- **Task item**: Only the lines below between the ones containing "(s.withAlarms v).store = s.store := rfl" and "(s.withAlarms v).freeCount = s.freeCount := rfl", inclusive, are to be reproduced, each exactly as it stands.
Top of The records
@[simp] theorem State.withBudget_time (s : State) (v : Budget) : (s.withBudget v).time = s.time := rfl
@[simp] theorem State.withBudget_lines (s : State) (v : Budget) : (s.withBudget v).lines = s.lines := rfl
@[simp] theorem State.withBudget_chans (s : State) (v : Budget) : (s.withBudget v).chans = s.chans := rfl
@[simp] theorem State.withBudget_pulseDir (s : State) (v : Budget) : (s.withBudget v).pulseDir = s.pulseDir := rfl
@[simp] theorem State.withBudget_di (s : State) (v : Budget) : (s.withBudget v).di = s.di := rfl
@[simp] theorem State.withBudget_out (s : State) (v : Budget) : (s.withBudget v).out = s.out := rfl
@[simp] theorem State.withBudget_horn (s : State) (v : Budget) : (s.withBudget v).horn = s.horn := rfl
@[simp] theorem State.withBudget_geo (s : State) (v : Budget) : (s.withBudget v).geo = s.geo := rfl
@[simp] theorem State.withBudget_env (s : State) (v : Budget) : (s.withBudget v).env = s.env := rfl
@[simp] theorem State.withBudget_swing (s : State) (v : Budget) : (s.withBudget v).swing = s.swing := rfl
@[simp] theorem State.withBudget_fb (s : State) (v : Budget) : (s.withBudget v).fb = s.fb := rfl
@[simp] theorem State.withBudget_drive (s : State) (v : Budget) : (s.withBudget v).drive = s.drive := rfl
@[simp] theorem State.withBudget_brakes (s : State) (v : Budget) : (s.withBudget v).brakes = s.brakes := rfl
@[simp] theorem State.withBudget_walk (s : State) (v : Budget) : (s.withBudget v).walk = s.walk := rfl
@[simp] theorem State.withBudget_budget (s : State) (v : Budget) : (s.withBudget v).budget = v := rfl
@[simp] theorem State.withBudget_alarms (s : State) (v : Budget) : (s.withBudget v).alarms = s.alarms := rfl
@[simp] theorem State.withBudget_trend (s : State) (v : Budget) : (s.withBudget v).trend = s.trend := rfl
@[simp] theorem State.withBudget_ports (s : State) (v : Budget) : (s.withBudget v).ports = s.ports := rfl
@[simp] theorem State.withBudget_store (s : State) (v : Budget) : (s.withBudget v).store = s.store := rfl
@[simp] theorem State.withBudget_freeCount (s : State) (v : Budget) : (s.withBudget v).freeCount = s.freeCount := rfl
@[simp] theorem State.withBudget_pending (s : State) (v : Budget) : (s.withBudget v).pending = s.pending := rfl

@[simp] theorem State.withAlarms_time (s : State) (v : Alarms) : (s.withAlarms v).time = s.time := rfl
@[simp] theorem State.withAlarms_lines (s : State) (v : Alarms) : (s.withAlarms v).lines = s.lines := rfl
@[simp] theorem State.withAlarms_chans (s : State) (v : Alarms) : (s.withAlarms v).chans = s.chans := rfl
@[simp] theorem State.withAlarms_pulseDir (s : State) (v : Alarms) : (s.withAlarms v).pulseDir = s.pulseDir := rfl
@[simp] theorem State.withAlarms_di (s : State) (v : Alarms) : (s.withAlarms v).di = s.di := rfl
@[simp] theorem State.withAlarms_out (s : State) (v : Alarms) : (s.withAlarms v).out = s.out := rfl
@[simp] theorem State.withAlarms_horn (s : State) (v : Alarms) : (s.withAlarms v).horn = s.horn := rfl
@[simp] theorem State.withAlarms_geo (s : State) (v : Alarms) : (s.withAlarms v).geo = s.geo := rfl
@[simp] theorem State.withAlarms_env (s : State) (v : Alarms) : (s.withAlarms v).env = s.env := rfl
@[simp] theorem State.withAlarms_swing (s : State) (v : Alarms) : (s.withAlarms v).swing = s.swing := rfl
@[simp] theorem State.withAlarms_fb (s : State) (v : Alarms) : (s.withAlarms v).fb = s.fb := rfl
@[simp] theorem State.withAlarms_drive (s : State) (v : Alarms) : (s.withAlarms v).drive = s.drive := rfl
@[simp] theorem State.withAlarms_brakes (s : State) (v : Alarms) : (s.withAlarms v).brakes = s.brakes := rfl
@[simp] theorem State.withAlarms_walk (s : State) (v : Alarms) : (s.withAlarms v).walk = s.walk := rfl
@[simp] theorem State.withAlarms_budget (s : State) (v : Alarms) : (s.withAlarms v).budget = s.budget := rfl
@[simp] theorem State.withAlarms_alarms (s : State) (v : Alarms) : (s.withAlarms v).alarms = v := rfl
@[simp] theorem State.withAlarms_trend (s : State) (v : Alarms) : (s.withAlarms v).trend = s.trend := rfl
@[simp] theorem State.withAlarms_ports (s : State) (v : Alarms) : (s.withAlarms v).ports = s.ports := rfl
@[simp] theorem State.withAlarms_store (s : State) (v : Alarms) : (s.withAlarms v).store = s.store := rfl
@[simp] theorem State.withAlarms_freeCount (s : State) (v : Alarms) : (s.withAlarms v).freeCount = s.freeCount := rfl
@[simp] theorem State.withAlarms_pending (s : State) (v : Alarms) : (s.withAlarms v).pending = s.pending := rfl

@[simp] theorem State.withTrend_time (s : State) (v : Trend) : (s.withTrend v).time = s.time := rfl
@[simp] theorem State.withTrend_lines (s : State) (v : Trend) : (s.withTrend v).lines = s.lines := rfl
@[simp] theorem State.withTrend_chans (s : State) (v : Trend) : (s.withTrend v).chans = s.chans := rfl
@[simp] theorem State.withTrend_pulseDir (s : State) (v : Trend) : (s.withTrend v).pulseDir = s.pulseDir := rfl
@[simp] theorem State.withTrend_di (s : State) (v : Trend) : (s.withTrend v).di = s.di := rfl
@[simp] theorem State.withTrend_out (s : State) (v : Trend) : (s.withTrend v).out = s.out := rfl
@[simp] theorem State.withTrend_horn (s : State) (v : Trend) : (s.withTrend v).horn = s.horn := rfl
@[simp] theorem State.withTrend_geo (s : State) (v : Trend) : (s.withTrend v).geo = s.geo := rfl
@[simp] theorem State.withTrend_env (s : State) (v : Trend) : (s.withTrend v).env = s.env := rfl
@[simp] theorem State.withTrend_swing (s : State) (v : Trend) : (s.withTrend v).swing = s.swing := rfl
@[simp] theorem State.withTrend_fb (s : State) (v : Trend) : (s.withTrend v).fb = s.fb := rfl
@[simp] theorem State.withTrend_drive (s : State) (v : Trend) : (s.withTrend v).drive = s.drive := rfl
@[simp] theorem State.withTrend_brakes (s : State) (v : Trend) : (s.withTrend v).brakes = s.brakes := rfl
@[simp] theorem State.withTrend_walk (s : State) (v : Trend) : (s.withTrend v).walk = s.walk := rfl
@[simp] theorem State.withTrend_budget (s : State) (v : Trend) : (s.withTrend v).budget = s.budget := rfl
@[simp] theorem State.withTrend_alarms (s : State) (v : Trend) : (s.withTrend v).alarms = s.alarms := rfl
@[simp] theorem State.withTrend_trend (s : State) (v : Trend) : (s.withTrend v).trend = v := rfl
@[simp] theorem State.withTrend_ports (s : State) (v : Trend) : (s.withTrend v).ports = s.ports := rfl
@[simp] theorem State.withTrend_store (s : State) (v : Trend) : (s.withTrend v).store = s.store := rfl
@[simp] theorem State.withTrend_freeCount (s : State) (v : Trend) : (s.withTrend v).freeCount = s.freeCount := rfl
@[simp] theorem State.withTrend_pending (s : State) (v : Trend) : (s.withTrend v).pending = s.pending := rfl

@[simp] theorem State.withPorts_time (s : State) (v : Ports) : (s.withPorts v).time = s.time := rfl
@[simp] theorem State.withPorts_lines (s : State) (v : Ports) : (s.withPorts v).lines = s.lines := rfl
@[simp] theorem State.withPorts_chans (s : State) (v : Ports) : (s.withPorts v).chans = s.chans := rfl
@[simp] theorem State.withPorts_pulseDir (s : State) (v : Ports) : (s.withPorts v).pulseDir = s.pulseDir := rfl
@[simp] theorem State.withPorts_di (s : State) (v : Ports) : (s.withPorts v).di = s.di := rfl
@[simp] theorem State.withPorts_out (s : State) (v : Ports) : (s.withPorts v).out = s.out := rfl
@[simp] theorem State.withPorts_horn (s : State) (v : Ports) : (s.withPorts v).horn = s.horn := rfl
@[simp] theorem State.withPorts_geo (s : State) (v : Ports) : (s.withPorts v).geo = s.geo := rfl
@[simp] theorem State.withPorts_env (s : State) (v : Ports) : (s.withPorts v).env = s.env := rfl
@[simp] theorem State.withPorts_swing (s : State) (v : Ports) : (s.withPorts v).swing = s.swing := rfl
@[simp] theorem State.withPorts_fb (s : State) (v : Ports) : (s.withPorts v).fb = s.fb := rfl
@[simp] theorem State.withPorts_drive (s : State) (v : Ports) : (s.withPorts v).drive = s.drive := rfl
@[simp] theorem State.withPorts_brakes (s : State) (v : Ports) : (s.withPorts v).brakes = s.brakes := rfl
@[simp] theorem State.withPorts_walk (s : State) (v : Ports) : (s.withPorts v).walk = s.walk := rfl
@[simp] theorem State.withPorts_budget (s : State) (v : Ports) : (s.withPorts v).budget = s.budget := rfl
@[simp] theorem State.withPorts_alarms (s : State) (v : Ports) : (s.withPorts v).alarms = s.alarms := rfl
@[simp] theorem State.withPorts_trend (s : State) (v : Ports) : (s.withPorts v).trend = s.trend := rfl
@[simp] theorem State.withPorts_ports (s : State) (v : Ports) : (s.withPorts v).ports = v := rfl
@[simp] theorem State.withPorts_store (s : State) (v : Ports) : (s.withPorts v).store = s.store := rfl
@[simp] theorem State.withPorts_freeCount (s : State) (v : Ports) : (s.withPorts v).freeCount = s.freeCount := rfl
@[simp] theorem State.withPorts_pending (s : State) (v : Ports) : (s.withPorts v).pending = s.pending := rfl

@[simp] theorem State.withStore_time (s : State) (v : Store) : (s.withStore v).time = s.time := rfl
@[simp] theorem State.withStore_lines (s : State) (v : Store) : (s.withStore v).lines = s.lines := rfl
@[simp] theorem State.withStore_chans (s : State) (v : Store) : (s.withStore v).chans = s.chans := rfl
@[simp] theorem State.withStore_pulseDir (s : State) (v : Store) : (s.withStore v).pulseDir = s.pulseDir := rfl
@[simp] theorem State.withStore_di (s : State) (v : Store) : (s.withStore v).di = s.di := rfl
@[simp] theorem State.withStore_out (s : State) (v : Store) : (s.withStore v).out = s.out := rfl
@[simp] theorem State.withStore_horn (s : State) (v : Store) : (s.withStore v).horn = s.horn := rfl
@[simp] theorem State.withStore_geo (s : State) (v : Store) : (s.withStore v).geo = s.geo := rfl
@[simp] theorem State.withStore_env (s : State) (v : Store) : (s.withStore v).env = s.env := rfl
@[simp] theorem State.withStore_swing (s : State) (v : Store) : (s.withStore v).swing = s.swing := rfl
@[simp] theorem State.withStore_fb (s : State) (v : Store) : (s.withStore v).fb = s.fb := rfl
@[simp] theorem State.withStore_drive (s : State) (v : Store) : (s.withStore v).drive = s.drive := rfl
@[simp] theorem State.withStore_brakes (s : State) (v : Store) : (s.withStore v).brakes = s.brakes := rfl
@[simp] theorem State.withStore_walk (s : State) (v : Store) : (s.withStore v).walk = s.walk := rfl
@[simp] theorem State.withStore_budget (s : State) (v : Store) : (s.withStore v).budget = s.budget := rfl
@[simp] theorem State.withStore_alarms (s : State) (v : Store) : (s.withStore v).alarms = s.alarms := rfl
@[simp] theorem State.withStore_trend (s : State) (v : Store) : (s.withStore v).trend = s.trend := rfl
@[simp] theorem State.withStore_ports (s : State) (v : Store) : (s.withStore v).ports = s.ports := rfl
@[simp] theorem State.withStore_store (s : State) (v : Store) : (s.withStore v).store = v := rfl
@[simp] theorem State.withStore_freeCount (s : State) (v : Store) : (s.withStore v).freeCount = s.freeCount := rfl
@[simp] theorem State.withStore_pending (s : State) (v : Store) : (s.withStore v).pending = s.pending := rfl
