-- ==== Sys2Proof/Tests/Slice0.lean ====
section
/-! SUPPORT. The model's own tests: ill-formed commands refused, worked numbers of the manual, and for every obligation
with hypotheses a state and operands that meet them. -/

namespace Sys2Proof.Tests

open Sys2Proof.Machine Sys2Proof.Safety

/-! ### Small states -/

/-- The machine at rest in dig: chain closed, contactor in dig, tub seated, lubrication and key on, nothing listed. -/
def rest : State :=
  (((((State.reset.setInput .ESTOP_OK ⟨true, true, none⟩).setInput .XFER_DIG_FB ⟨true, true, none⟩).setInput .TUB_SEATED
    ⟨true, true, none⟩).setInput .LUBE_OK ⟨true, true, none⟩).setInput .LOCAL_KEY ⟨true, true, none⟩).withAlarms
      Alarms.atReset
    |>.withWalk (Walk.atReset true)
    |>.withOut (Outputs.atReset true)
    |>.withTrend (Trend.atReset Profile.factory)
    |>.withHorn HornSwitch.atReset

/-- The machine at rest with one input about to take the other level. -/
def changing (d : DI) (s : State) : State :=
  s.setInput d ⟨!(s.input d).level, (s.input d).level, some 4000⟩

/-- A brake in a state with its timer running. -/
def braked (m : Motion) (st : BrakeState) (s : State) : State :=
  s.setBrake m st (some 4000)

/-- The transfer state replaced. -/
def inTransfer (t : TransferState) (s : State) : State :=
  setCoil (t == .TO_WALK || t == .WALK) (s.withWalk { s.walk with transfer := t, timer := some 4000 })

/-- A VALID record with both lengths on the chord. -/
def valid (s : State) : State :=
  s.withGeo { s.geo with record := ⟨.VALID, some 5000, some 5000, some ⟨2500, 4330, 2500, 0⟩, 0⟩ }

/-- The drive link in step with a stored record. -/
def linked (s : State) : State :=
  (s.withPorts { s.ports with link := ⟨true, 0, 0, some 30000, false⟩ }).withFb
    ⟨PerChannel.all ⟨0, 0, true, 0⟩, .DIG, false, false⟩

/-- A list of one entry. -/
def listing (c : AlarmCode) (st : EntryState) (s : State) : State :=
  s.setList [⟨c, s.codeClass c, s.codeScope c, st, 0, 0, 1, 0⟩]

/-- A list of n entries of distinct codes from 1 on, in ACTIVE_ACK. -/
def filled (n : Nat) (s : State) : State :=
  s.setList ((([.ESTOP, .DRIVE_LINK_LOST, .DRIVE_FAULT_H, .DRIVE_FAULT_DW, .DRIVE_FAULT_S, .BRAKE_FAULT_H, .BRAKE_FAULT_D,
    .BRAKE_FAULT_S, .BRAKE_FAULT_W, .OVERHOIST, .BOOM_JACK, .OVERSPEED_H, .OVERSPEED_D, .OVERSPEED_S, .TRANSFER_TIMEOUT,
    .TRANSFER_POSITION, .CAM_SKEW, .CAB_LINK_LOST, .SERVICE_LINK_LOST, .PROOF_FAIL_H, .PROOF_FAIL_D, .LUBE_LOW] ++
    [.GEOMETRY_LOST, .ROPE_UNREF, .ROPE_SLIP_H, .ROPE_SLIP_D, .COUNT_RANGE_H, .COUNT_RANGE_D, .SWING_UNREF,
      .SWING_SLIP, .SWING_IN_ZONE, .CAM_SYNC_L] : List AlarmCode).take n).map fun c =>
    ⟨c, s.codeClass c, s.codeScope c, .ACTIVE_UNACK, 0, 0, 1, 0⟩)

/-- The same parameter of the working profile at another value. -/
def having (p : Param) (v : Int) (s : State) : State :=
  s.withStore { s.store with working := s.store.working.set p v }

/-- A port's receiver in a state. -/
def receiving (p : Port) (r : Receiver) (s : State) : State :=
  s.setPort p { s.port p with rx := r }

/-! ### Well-formedness -/

/-- A payload of 251 bytes is refused. -/
theorem test_wf_refuses_a_long_payload : (Instr.demand .CAB (List.replicate 251 0)).wf = false := by decide +kernel

/-- A payload of 250 bytes is not. -/
theorem test_wf_takes_the_longest_payload : (Instr.demand .CAB (List.replicate 250 0)).wf = true := by decide +kernel

/-- A kind that the port accepts is no unknown kind. -/
theorem test_wf_refuses_an_accepted_kind :
    (Instr.unknownKind .CAB 0x10 []).wf = false ∧ (Instr.unknownKind .SERVICE 0x62 []).wf = false := by decide

/-- A kind that only the other port accepts is one. -/
theorem test_wf_takes_a_kind_of_another_port :
    (Instr.unknownKind .CAB 0x30 []).wf = true ∧ (Instr.unknownKind .SERVICE 0x70 []).wf = true := by decide

/-- The table gives no bits, so no word spells a command. -/
theorem test_no_word_spells_a_command : decodeTableWord 16 0 = none ∧ State.withFetchWord rest 16 0 = rest := by
  exact ⟨rfl, rfl⟩

/-! ### Arithmetic -/

/-- The check of the nine digits is 0x29B1 (10 section 10.2). -/
theorem test_check_of_nine_digits : crc [0x31, 0x32, 0x33, 0x34, 0x35, 0x36, 0x37, 0x38, 0x39] = 0x29B1 := by
  decide +kernel
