-- ==== Sys2Proof/WellFormed.lean ====
section
/-! DEFINITION. Which instructions and parameters are well formed. (Which host accesses are, is `accessWellFormed` of
Machine/HostProgram.lean, R63: the block defines what a malformed one does, so it is a case of the step.) -/

namespace Sys2Proof

/-- A command has no operand (R80), so every term of `Instr` is well formed. -/
def Instr.wf : Instr → Bool
  | .pack => true
  | .nibz => true
  | .frame => true
  | .pnf => true

/-- 1 ≤ MEM_SIZE ≤ 2^31 (R6). -/
def Config.Params.wf (p : Config.Params) : Bool := decide (1 ≤ p.memSize) && decide (p.memSize ≤ 2 ^ 31)

end Sys2Proof
end

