-- ==== Sys2Proof/Machine/Pipeline.lean ====
section
/-! DEFINITION. PNF, the fused pack, nibblize and frame command (43_pipeline.md). -/

namespace Sys2Proof.Machine

/-- PNF's checks and output (R160, R161). The packed buffer and the payload are written nowhere. -/
def pnfResult (s : State) : Result :=
  if s.latch.overCapacity then .error .headerCapacity
  else if s.latch.len.toNat ≠ Config.wtLen then .error .invalidInputSize
  else
    let n := 2 + Config.nibPackLen + s.latch.headerLen
    match s.latch.rangeError s.params.memSize n with
    | some e => .error e
    | none => framed s.latch n (s.latch.message (nibblize (pack s.source)))

/-- The meaning of PNF: its completion step (R87, R161). -/
def execPnf (s : State) : Host.Outcome State Fault Refusal := .next (s.complete (pnfResult s))

end Sys2Proof.Machine
end

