/-! ### Free values -/

/-- R62, R63, R71, R210, R211: a step that takes a free value takes the one of the present count, or for a reset during a
command those from it on, and moves the count past every one it took; a read that takes none returns what is stored. The
count is the model's own (log 8); that VIOL is free after a write above MEM_SIZE while BUSY = 1 is log 10, that a branch on a
location never read tests a free word is log 15, and which bytes a reset leaves open is log 12. -/
def Obligations.FreeValuesAreTakenOnce : Prop :=
  (∀ (s : State) (wd : Width) (o : Nat) (w : Word), (s.hostOp (.rwr wd o w)).draws = s.draws) ∧
  (∀ (s : State) (wd : Width) (o : Nat),
    if s.rst = true ∨ ¬(wd = .w32 ∧ o % 4 = 0 ∧ o ≤ 0xFC) then
      (s.hostOp (.rrd wd o)).reads = (.reg o, Config.freeWord s.draws) :: s.reads ∧
        (s.hostOp (.rrd wd o)).draws = s.draws + 1
    else
      (s.hostOp (.rrd wd o)).reads = (.reg o, s.readOffset o) :: s.reads ∧ (s.hostOp (.rrd wd o)).draws = s.draws) ∧
  (∀ (s : State) (a : Nat),
    if s.rst = true ∨ s.status.busy = true ∨ s.params.memSize ≤ a then
      (s.hostOp (.mrd a)).reads = (.mem a, (Config.freeByte s.draws).setWidth 32) :: s.reads ∧
        (s.hostOp (.mrd a)).draws = s.draws + 1
    else
      (s.hostOp (.mrd a)).reads = (.mem a, (s.mem.read a).setWidth 32) :: s.reads ∧
        (s.hostOp (.mrd a)).draws = s.draws) ∧
  (∀ (s : State) (a : Nat) (v : Byte),
    if s.rst = false ∧ s.status.busy = true ∧ s.params.memSize ≤ a then
      (s.hostOp (.mwr a v)).status.viol = (s.status.viol || Config.freeBit s.draws) ∧
        (s.hostOp (.mwr a v)).draws = s.draws + 1
    else (s.hostOp (.mwr a v)).draws = s.draws) ∧
  (∀ (s : State) (l : Loc) (mask : Word) (target : Nat),
    if lastRead s.reads l = none then
      (s.hostOp (.bnz l mask target)).pc = (if Config.freeWord s.draws &&& mask = 0 then s.pc + 1 else target) ∧
        (s.hostOp (.bnz l mask target)).draws = s.draws + 1
    else (s.hostOp (.bnz l mask target)).draws = s.draws) ∧
  (∀ s t : State, step s = .next t → s.turn = .assertRst → ∀ a, t.mem.read a ≠ s.mem.read a →
    ∃ k, s.draws ≤ k ∧ k < t.draws ∧ t.mem.read a = Config.freeByte k) ∧
  (∀ s t : State, step s = .next t → s.turn = .engine ∨ s.turn = .deassertRst → t.draws = s.draws)
end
Bottom of The records
- **Result of the task**:
@[simp] theorem State.withAlarms_store (s : State) (v : Alarms) : (s.withAlarms v).store = s.store := rfl
@[simp] theorem State.withAlarms_freeCount (s : State) (v : Alarms) : (s.withAlarms v).freeCount = s.freeCount := rfl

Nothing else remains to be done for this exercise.